In tutto questo però, c’è anche un elemento che potrebbe parzialmente ridimensionare la “maledizione del governo” degli ultimi anni. Il sistema politico italiano ha vissuto una fase di profondo riassestamento, dovuta principalmente alle inquietudini dell’elettorato. Dal 2011 in poi, da quando cioè la crisi economica internazionale ha iniziato a mordere la quotidianità degli italiani, sono emerse nuove forze. Un po’ per protesta, un po’ per tentativi di archiviare le passate stagioni partitiche. La nascita del Movimento Cinque Stelle, lo sgretolamento delle coalizioni, il ridimensionamento elettorale di grandi partiti, sono tutti elementi figli di un decennio piuttosto turbolento culminato poi con la pandemia.

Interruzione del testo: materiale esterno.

/-- Raise the halt line of a partition with a cause, and the first access of a conflicting pair where it is one (R383,
R384). The stop itself is HALT_LINE's. -/
def State.raise (s : State) (part : Nat) (z : Cause) (first : Option Cause := none) : State :=
  { s with raised := SMap.set [] s.raised part (SMap.get [] s.raised part ++ [(z, first)]) }

/-- A context-fatal fault of the issuing path; the word has no effect. -/
def State.fatal (s : State) (c : Crew) (p : Path) (lane : Bool) (code detail addr : Nat) : State :=
  s.raise (s.partOf c) (s.causeHere c p lane code detail addr)

/-- The lowest free entry of the path table (R86). -/
def Crew.freeEntry (c : Crew) : Option Nat := (List.range 8).find? fun i => (c.path i).st == .free

/-- A path as it stood when one of its words issued: the recorded point of a fault of that word (R374). -/
def Path.atWord (p : Path) (w : Word) : Path := { p with
  spc := w.spc, lpc := w.lpc, iss := w.iss, lcnt := w.lcnt
  link := p.link.drop (p.link.length - w.depth) ++ List.replicate (w.depth - p.link.length) ⟨0, 0, false, 0⟩ }

/-- The trap record of a fault at the word of a path (R374, R388). -/
def trapRec (c : Crew) (i : Nat) (p : Path) (lane : Bool) (code detail bound : Nat) (f : Mask) (inPlace : Bool) : TrapRec where
  code := code
  detail := detail
  spc := p.spc
  lpc := p.lpc
  iss := p.iss
  depth := p.link.length
  lcnt := p.lcnt
  lanes := f
  inPlace := inPlace
  lane := lane
  seq := c.defSeq
  age := 0
  from_ := i
  bound := bound
  due := inPlace
  running := false

/-- The lanes of P that take a lane-recoverable fault join D (R144), those of a PROPOSE that takes PROPOSAL_STATE among
them, although R136 leaves the proposal state unchanged there. Log 52 (DESIGN CHOICE). -/
def Crew.deferProp (c : Crew) (f : Mask) : Crew :=
  { c with prop := c.prop.map fun w => { w with defer := w.defer ||| (f &&& w.lanes) } }

/-- The context-fatal fault that a lane-recoverable fault over lanes f turns into: HANDLER_FAULT on a handler path, and
TRAP_OVERFLOW where the lanes need an entry and none is free (R375, R380). -/
def Crew.deferFatal (c : Crew) (p : Path) (f : Mask) : Option Nat :=
  if (match p.trap with | some t => t.running | none => false) then some 39
  else if p.m0 &&& ~~~f = 0 then none
  else if c.freeEntry.isNone then some 41 else none

/-- Lanes f of the issuing path take a lane-recoverable fault at its word (R375): in place, by split, or
TRAP_OVERFLOW; a handler path takes HANDLER_FAULT (R380). The path's program counters are left to the caller. -/
def State.defer (s : State) (c : Crew) (p : Path) (lane : Bool) (code detail : Nat) (f : Mask) : State :=
  let i := s.curPath
  if (match p.trap with | some t => t.running | none => false) then s.fatal c p lane 39 code 0
  else if p.m0 &&& ~~~f = 0 then
    s.modCrew c.id fun c => ((c.deferProp f).modPath i fun q =>
      { q with m0 := 0, st := .fault, wait := none, want := none
               trap := some (trapRec c i p lane code detail s.nextId f true) }).trapPoint i
  else match c.freeEntry with
    | none => s.fatal c p lane 41 code 0
    | some e =>
      let q : Path := { Path.empty with
        st := .fault, spc := p.spc, lpc := p.lpc, mask := f, m0 := 0, link := p.link, lcnt := p.lcnt
        trap := some (trapRec c i p lane code detail s.nextId f false)
        thr := s.nextId, base := p.base, hist := p.hist, relF := p.relF
        late := p.late.filter fun e => f.getLsbD e.1 }
      { s.modCrew c.id fun c => (c.deferProp f).modPath e fun _ => q with
        nextId := s.nextId + 1 }.modCrew c.id fun c => c.modPath i fun q =>
          { q with m0 := q.m0 &&& ~~~f, mask := q.mask &&& ~~~f, late := q.late.filter fun e => !f.getLsbD e.1 }

/-- The lanes a scalar word's fault is taken over (R374). -/
def Path.faultLanes (p : Path) : Mask := if p.m0 = 0 then p.mask else p.m0

/-- A lane-recoverable fault of a scalar word (R374): the path parks at the word. -/
def scalarFault (s : State) (c : Crew) (p : Path) (code detail : Nat) : Out :=
  .next (s.defer c p false code detail p.faultLanes)

/-- A lane-recoverable fault over the lanes f that a lane word would have covered; the lanes that remain continue past
the word (R375), unless the fault has become a context-fatal one, which leaves the path at the word (R383). -/
def laneFault (s : State) (c : Crew) (p : Path) (size code detail : Nat) (f : Mask) : Out :=
  let s' := s.defer c p true code detail f
  .next (if p.m0 &&& ~~~f = 0 || (c.deferFatal p f).isSome then s' else s'.advanceLane size)

/-- The lanes an encoding fault of a lane word is taken over (R52). -/
def encodingLanes (p : Path) (sel : Mask) : Mask := if sel = 0 then p.faultLanes else sel

/-- Fault codes (R373). -/
def fcIllegal : Nat := 1
def fcType : Nat := 2
def fcPage : Nat := 3
def fcScratch : Nat := 4
def fcRange : Nat := 5
def fcCallDepth : Nat := 6
def fcPathFull : Nat := 7
def fcProposal : Nat := 8
def fcDivide : Nat := 9
def fcQueue : Nat := 10
def fcMatrix : Nat := 11
def fcEstimator : Nat := 12
def fcBlaze : Nat := 13
def fcTrap : Nat := 14
def fcMemModel : Nat := 32
def fcXstore : Nat := 33
def fcXread : Nat := 34
def fcUncorr : Nat := 35
def fcBarrier : Nat := 36
def fcHazard : Nat := 37
def fcTimeLimit : Nat := 38
def fcHandler : Nat := 39
def fcUnhandled : Nat := 40
def fcOverflow : Nat := 41

/-- The path is a handler path (R377). -/
def Path.isHandler (p : Path) : Bool := match p.trap with | some t => t.running | none => false

end Sys2Proof.Machine
end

Se è vero da un lato che in questo contesto è stato premiato spesso chi si trovava all’opposizione, è anche vero al tempo stesso che con il voto di domenica l’elettorato ha scelto delle vie più, per così dire, “istituzionali” e “parlamentari”. Si è data fiducia all’unica forza politica rimasta all’opposizione in parlamento, senza sondare o vagliare vie cosiddette “anti sistema”. In una fase così delicata e avara di certezze, forse l’elettorato ha preferito evitare nuovi stravolgimenti e nuovi “esperimenti” politici. Unito al fatto che la forza anti sistema per eccellenza degli ultimi anni, ossia il Movimento Cinque Stelle, è diventata da tempo parte integrante del sistema, in pochi hanno voglia di provare nuove strade. E chi magari vorrebbe provarle, ha preferito restare a casa.
Delle due, l’una. O il prossimo governo sarà vittima della legge non scritta dell’ingovernabilità, oppure potrebbe sfruttare un possibile nuovo equilibrio politico dopo un decennio di riassestamento.